Imagine a big greasy cheeseburger, salty hot fries, and a sweet cold strawberry milkshake to wash it all down sitting right in front of you. Run away as fast as you can? Unhealthy, bad for you, heart-disease causing are thoughts that come to mind?
Sure, after repetitive intake of meals that are comprised of these high-fat, high-calorie choices, the end result can be harmful. However, with careful planning and by in large a healthy nutrition regimen, cheat meals are completely appropriate.
The word “cheat” is one that carries such a negative connotation yet has a deeper meaning than face value. Why do these get such a bad rep? And what are the reasons behind cheat meals being absolutely necessary?
Let’s dive into this hot topic seen both in the literature and press.
Name one person who has never gone on a “diet” in one form or another. In this day in age, the term “diet” is as common as Monday morning traffic, almost mainstream among all populations. These range from the “Atkins” to “juice-cleanses” to eliminating a particular food group or macronutrient to even simply not indulging in a certain treat for a period of time.
The underlying problem is this: diets are short term, quick “fixes” that have no impact on lifestyle as a whole. Instead of partaking in these non-permanent choices, we need to focus on the longevity of healthy habits. Finding a balance in our nutrition is vital, and this should include cheat meals. Not only would this provide sanity, but we as people should enjoy life! Who doesn’t want to eat a piece of chocolate cake every once in a while? In order to maintain a healthy lifestyle, our treats should and can be very much welcomed.
Mentally, if a person is so restrictive regarding nutrition, negative relationships can occur with food and this can potentially lead to overeating, or even eating disorders and depression. Cheat meals could make an individual less likely to binge, thus avoiding these harmful medical implications.
Most individuals who are on a diet or on competition preparation avoid social situations at all costs or end up overindulging in these cheat foods. Let’s be honest, the idea of being around chips & dip, chocolate brownies or a deep-dish pizza when you can’t enjoy it is a complete nightmare.
However, if cheat meals are implemented into someone’s regimen, this would prevent someone from avoiding social events (which almost always involve food), could allow this person to still have fun & hang out with friends and family, and minimizes any guilt associated with consuming these “non-diet” food choices. This shouldn’t exclude the option of choosing healthier foods when going out with loved ones, more so it offers an alternative solution.
Trying one or two cheat meals a week, perhaps on the weekends, or a few “treats” throughout the week may be a smart decision. Some people also plan intense workouts around cheat meals to maximize athletic performance, either after a training session or training intensely the day after the cheat meal.
Every person has different goals when it comes to fitness and health, so this should be taken into consideration when thinking about how often and what these cheat meals should comprise of.

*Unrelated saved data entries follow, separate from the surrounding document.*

/-- FET segments past their threshold (R443): a swap to the spare, or WORN where the spare is in use. -/
def Chip.checkSegments (s : Chip) : Chip :=
  (List.range 16).foldl (fun s k =>
    let c := s.ch k
    if c.fetRun < 1000 then s
    else if c.spare then s.worn 4 k
    else s.setCh k { c with swapWait := true }) s

/-- SPARE_LANE_TAKEOVER (R76, R446, R486): the decision taken in the guard phase takes effect. -/
def State.spareLaneTakeover (s : State) (b : Nat) : State :=
  let c := s.chip
  let x := Map.read 0 c.sched.takeover b
  if x == 0 then s
  else
    let (l, cause) := (x % 8, x / 8)
    let c := { c with sched := { c.sched with takeover := Map.write 0 c.sched.takeover b 0 } }
    match c.logicalOf b l, c.idleSpare b with
    | some i, some k =>
      let t := ({ s with chip := c } : State).laneCopy b l k (cause == 2)
      let c := t.chip.takeLane b i l k cause
      let c := if cause == 1 then c.setLane b l 2 else c
      { t with chip := c.showLoads b }
    | _, _ => { s with chip := c }

def execSpareLaneTakeover (block : Fin 16) (s : State) : Host.Outcome State Fault Refusal := .next (s.spareLaneTakeover block)

/-! ## Background injections (R483, R490) -/

/-- An injection that a pair missed: 0x6004, INJFAIL and a checker fault. -/
def Chip.injectionMissed (s : Chip) (p : PairId) : Chip :=
  let (g, b) := injection s.lock.inj
  let s := (s.wrBit 0x6000 0x01 1 true).post 0x6004 (placeOfPair p) (le 4 g ++ le 4 b)
  s.pairFault p true (le 1 (if g == 6 then 2 else 1) ++ le 4 (if g == 6 then b else if g == 7 then b / 2 + 1 else g))

/-- The same in the guard phase; a Tine without a spare that stands stopped has failed its start-up injection. -/
def Chip.missedInjection (s : Chip) (p : PairId) : Chip :=
  match p with
  | .tine t =>
    if s.unchecked p then s
    else if !(s.tine t).stopped then s.injectionMissed p
    else if t.isLane then s
    else s.resumeNonspare t false
  | .supervisor _ => if s.unchecked p then s else s.injectionMissed p

/-- The rotation goes on: 604b:04 counts completed ones. -/
def Chip.nextInjection (s : Chip) : Chip :=
  let n := (s.lock.inj + 1) % 335
  let s := { s with lock := { s.lock with inj := n } }
  if n == 0 then (List.range 16).foldl (fun s b => s.inc 32 (0x6040 + b) 0x04) s else s

/-- Tines without a spare that stand stopped, and have passed their injection, start again (R490). -/
def Chip.resumeAll (s : Chip) : Chip :=
  ((List.range 16).map (fun r => TineId.ringCtl (Fin.ofNat 16 r)) ++ (List.range 4).map (fun p => TineId.can (Fin.ofNat 4 p)) ++
    [TineId.recorder]).foldl (fun s t => s.resumeNonspare t true) s

/-! ## GUARD_PHASE (R47) -/

/-- The impedance jobs of the next tick are placed: the bursts of this tick's instant arrive then (R110), and the pages of their elements are
named to the pager (R430). Other slow jobs name theirs when their command places them (log entry 146). -/
def Chip.namePages (s : Chip) : Chip :=
  if 1 ≤ s.rd 0x2100 0x03 then s
  else (List.range 16).foldl (fun s r =>
    s.wantPages (((s.burstsAt r s.ticks).filter (fun x => s.herdState r x.1 == 2 && !s.isHead r x.1)).map
      (fun x => pageOf ((r * 64 + x.1) * 16 + x.2)))) s
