/-- R375–R377, R379, R380: a supply dip holds the ramps of its group, and those that resume, all of them at 16.5 V and else those held
longest, post 0x5023 with the length of their own pause; one that resumes below 16.0 V is held no more in this dip; an undervoltage turns the
group
off and clears its commands; an over-temperature ends ramps, inrush windows and limits with faults, and its fall lets pauses end; the
diagnostics of the off and the on state; and the swap to a spare segment. -/
def Obligations.GroupsAndSegments : Prop :=
  ∀ (g : Group) (k : Chan) (minMv us : Nat) (back hot : Bool) (s : State),
    let c := s.chip
    let y := c.ch k
    yields (.supplyDip g) s (fun x =>
      (x.grp g).dip = true ∧ x.rdBit (0x2404 + g.val) 4 0 = true ∧
      ∀ q, x.ch q = if q ∈ groupChans g ∧ (c.ch q).state = .ramp ∧ (c.ch q).dipHeld = false ∧ (c.ch q).dipDone = false
        then { c.ch q with dipHeld := true, dipAt := c.aonNs } else c.ch q) ∧
    ((c.grp g).dip = true → yields (.dipResume g minMv us back) s (fun x =>
      let first := ((groupChans g).filter (fun q => (c.ch q).dipHeld)).foldl (fun a q => min a (c.ch q).dipAt) c.aonNs
      let goes (q : Nat) : Bool := (c.ch q).dipHeld && (back || (c.ch q).dipAt == first)
      x.grp g = { c.grp g with dip := !back } ∧
      (∀ q, x.ch q = if q ∈ groupChans g then
        (if goes q then { c.ch q with dipHeld := false, dipDone := !back && decide (c.rd (0x2404 + g.val) 1 < 16000) }
         else { c.ch q with dipDone := !back && (c.ch q).dipDone }) else c.ch q) ∧
      x.port = c.port ++ ((groupChans g).filter goes).map
        (fun q => ⟨0x5023, q, le 2 (min 65535 minMv) ++ le 4 (us - ((c.ch q).dipAt - first) / 1000), false⟩))) ∧
    yields (.groupUvlo g) s (fun x =>
      (∀ q ∈ groupChans g, (x.ch q).cmd = false ∧ (x.ch q).hold = true ∧ (x.ch q).state.conducts = false ∧
        (x.ch q).fault = (c.ch q).fault) ∧ (∀ q, q ∉ groupChans g → x.ch q = c.ch q) ∧
      ∃ es, x.port = c.port ++ es ++ [⟨0x502B, g.val, leList 1 ((groupChans g).filter (fun q => (c.ch q).state.conducts)), false⟩]) ∧
    yields (.groupOvertemp g hot) s (fun x => (x.grp g).hot = true ∧ x.rdBit (0x2404 + g.val) 4 2 = true ∧
      ∀ q ∈ groupChans g, (x.ch q).state ≠ .ramp ∧ (x.ch q).state ≠ .inrush ∧ (x.ch q).state ≠ .limit ∧
        (hot = true → (x.ch q).state ≠ .on)) ∧
    yields (.overtempFall g) s (fun x => (x.grp g).hot = false ∧
      ∀ q ∈ groupChans g, (c.ch q).otHeld = true → (c.ch q).state = .pause → (x.ch q).state ≠ .pause) ∧
    (y.state.offState = true → yields (.vauxShortDetect k) s (fun x => x.rdBit (0x2410 + k.val) 0x0F 9 = true ∧
      x.chan = c.chan ∧ ∃ d, x.port = c.port ++ [⟨0x5028, k.val, d, false⟩])) ∧
    (y.state = .on → yields (.openLoadDetect k) s (fun x => x.rdBit (0x2410 + k.val) 0x0F 8 = true ∧ x.chan = c.chan ∧
      x.port = c.port ++ [⟨0x5027, k.val, [], false⟩] ∧ sameObjs c x [(0x2410 + k.val, 0x0F)])) ∧
    (y.swapWait = true → y.spare = false → y.state = .off ∨ y.state = .idle ∨ y.state = .latched ∨ y.state = .on →
      yields (.segmentSwap k) s (fun x =>
        x.ch k = { y with swapWait := false, spare := true, handover := decide (y.state = .on), fetRun := 0 } ∧
        x.rdBit (0x2410 + k.val) 0x0F 7 = true ∧ (∀ q, q ≠ k.val → x.ch q = c.ch q))) ∧
    becomes (.segmentHandoverEnd k) s (c.setCh k { y with handover := false })

/-! ## Hardware protection (R213–R237) -/

/-- R213, R220–R223, R225, R227, R236: a source whose condition begins asserts, counts in 2303, latches where its word says so, and
every channel that an action in force names is TRIPPED. A loop whose enable bit is 0, an unused shunt's comparator and a window
comparator during the divider test do not assert. -/
def Obligations.TripAssertion : Prop :=
  ∀ (r : RingNo) (k : Fin 8) (s : State),
    let c := s.chip
    (∀ p ∈ ([(.loopShort r, r.val, bit c.trip.loopMask r), (.heartbeatLost r, r.val, bit c.trip.loopMask r),
        (.ocTrip k, 16 + k.val, !(decide (k.val < 4) && c.rd 0x3300 (0x0B + k.val / 2) == 0)),
        (.hwTrip k, 24 + k.val, !(c.front.hvTest == c.ticks + 1)), (.vauxOutOfRange, 34, true), (.powerDieOvertemp, 35, true),
        (.computeDieOvertemp, 36, true), (.supervisorWatchdog, 42, true), (.holdupLow, 44, true), (.faultLoopBiasSupply, 45, true),
        (.oafail r, 46, bit c.trip.rings r)] : List (Instr × Nat × Bool)),
      p.2.2 = true → c.trip.asserted.getLsbD p.2.1 = false → yields p.1 s (fun x =>
        x.trip.asserted = c.trip.asserted ||| BitVec.twoPow 48 p.2.1 ∧
        (bit (x.trip.word p.2.1) 32 = true → x.trip.latched.getLsbD p.2.1 = true) ∧
        (∀ i, i ≠ p.2.1 → x.trip.latched.getLsbD i = c.trip.latched.getLsbD i) ∧
        x.rd 0x2303 (p.2.1 + 1) = (c.rd 0x2303 (p.2.1 + 1) + 1) % 2 ^ 32 ∧
        (∀ q, q < 16 → x.heldOff q = true → (x.ch q).state = .tripped) ∧ x.mode = c.mode ∧ x.clk = c.clk)) ∧
    (bit c.trip.loopMask r = false → ∀ p ∈ ([.loopShort r, .heartbeatLost r] : List Instr),
      yields p s (fun x => x.trip.asserted = c.trip.asserted ∧ x.trip.latched = c.trip.latched ∧ x.chan = c.chan)) ∧
    (k.val < 4 → c.rd 0x3300 (0x0B + k.val / 2) = 0 → exec (.ocTrip k) s = .next s) ∧
    (c.front.hvTest = c.ticks + 1 → exec (.hwTrip k) s = .next s)

/-- R214, R224, R226, R641: a source deasserts; its latch, where it is set, stands; a channel that no action in force names any more
leaves TRIPPED for OFF, and no channel is switched on. -/
def Sys2Proof.Says.TripRelease : Prop :=
  ∀ (r : RingNo) (src : Fin 48) (s : State),
    let c := s.chip
    ∀ p ∈ ([(.loopDeassert r, r.val, true), (.etripExpiry, 47, true), (.holdupRestored, 44, true),
        (.tripConditionCleared src, src.val, !c.conditionHeld src)] : List (Instr × Nat × Bool)),
      p.2.2 = true → c.trip.asserted.getLsbD p.2.1 = true → yields p.1 s (fun x =>
        x.trip.asserted = c.trip.asserted &&& ~~~ BitVec.twoPow 48 p.2.1 ∧ x.trip.latched = c.trip.latched ∧
        (∀ q, q < 16 → (c.ch q).state = .tripped → (x.ch q).state = if x.heldOff q then .tripped else .off) ∧
        (∀ q, (x.ch q).state.conducts = true → (c.ch q).state = (x.ch q).state) ∧ x.mode = c.mode)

Now, a cheat meal doesn’t mean go overboard and eat however much you want. This needs to be strategically planned out and make sense. This can lead to the issues discussed previously such as binge-type behavior as well as nutrient deficiency. Also, people who are first starting out a weight loss program probably shouldn’t consume cheat meals until they grasp the concept of working out & nutrition and develop healthy habits.
In conclusion, as long as they are strategically planned and the majority of our nutrition comes from nutrient dense choices, cheat meals can actually be utilized as an advantage emotionally, socially and even biologically. The main idea is to avoid being extremely rigid with our food choices so eventually this “diet” blooms into a lifestyle. Remember, everything in moderation!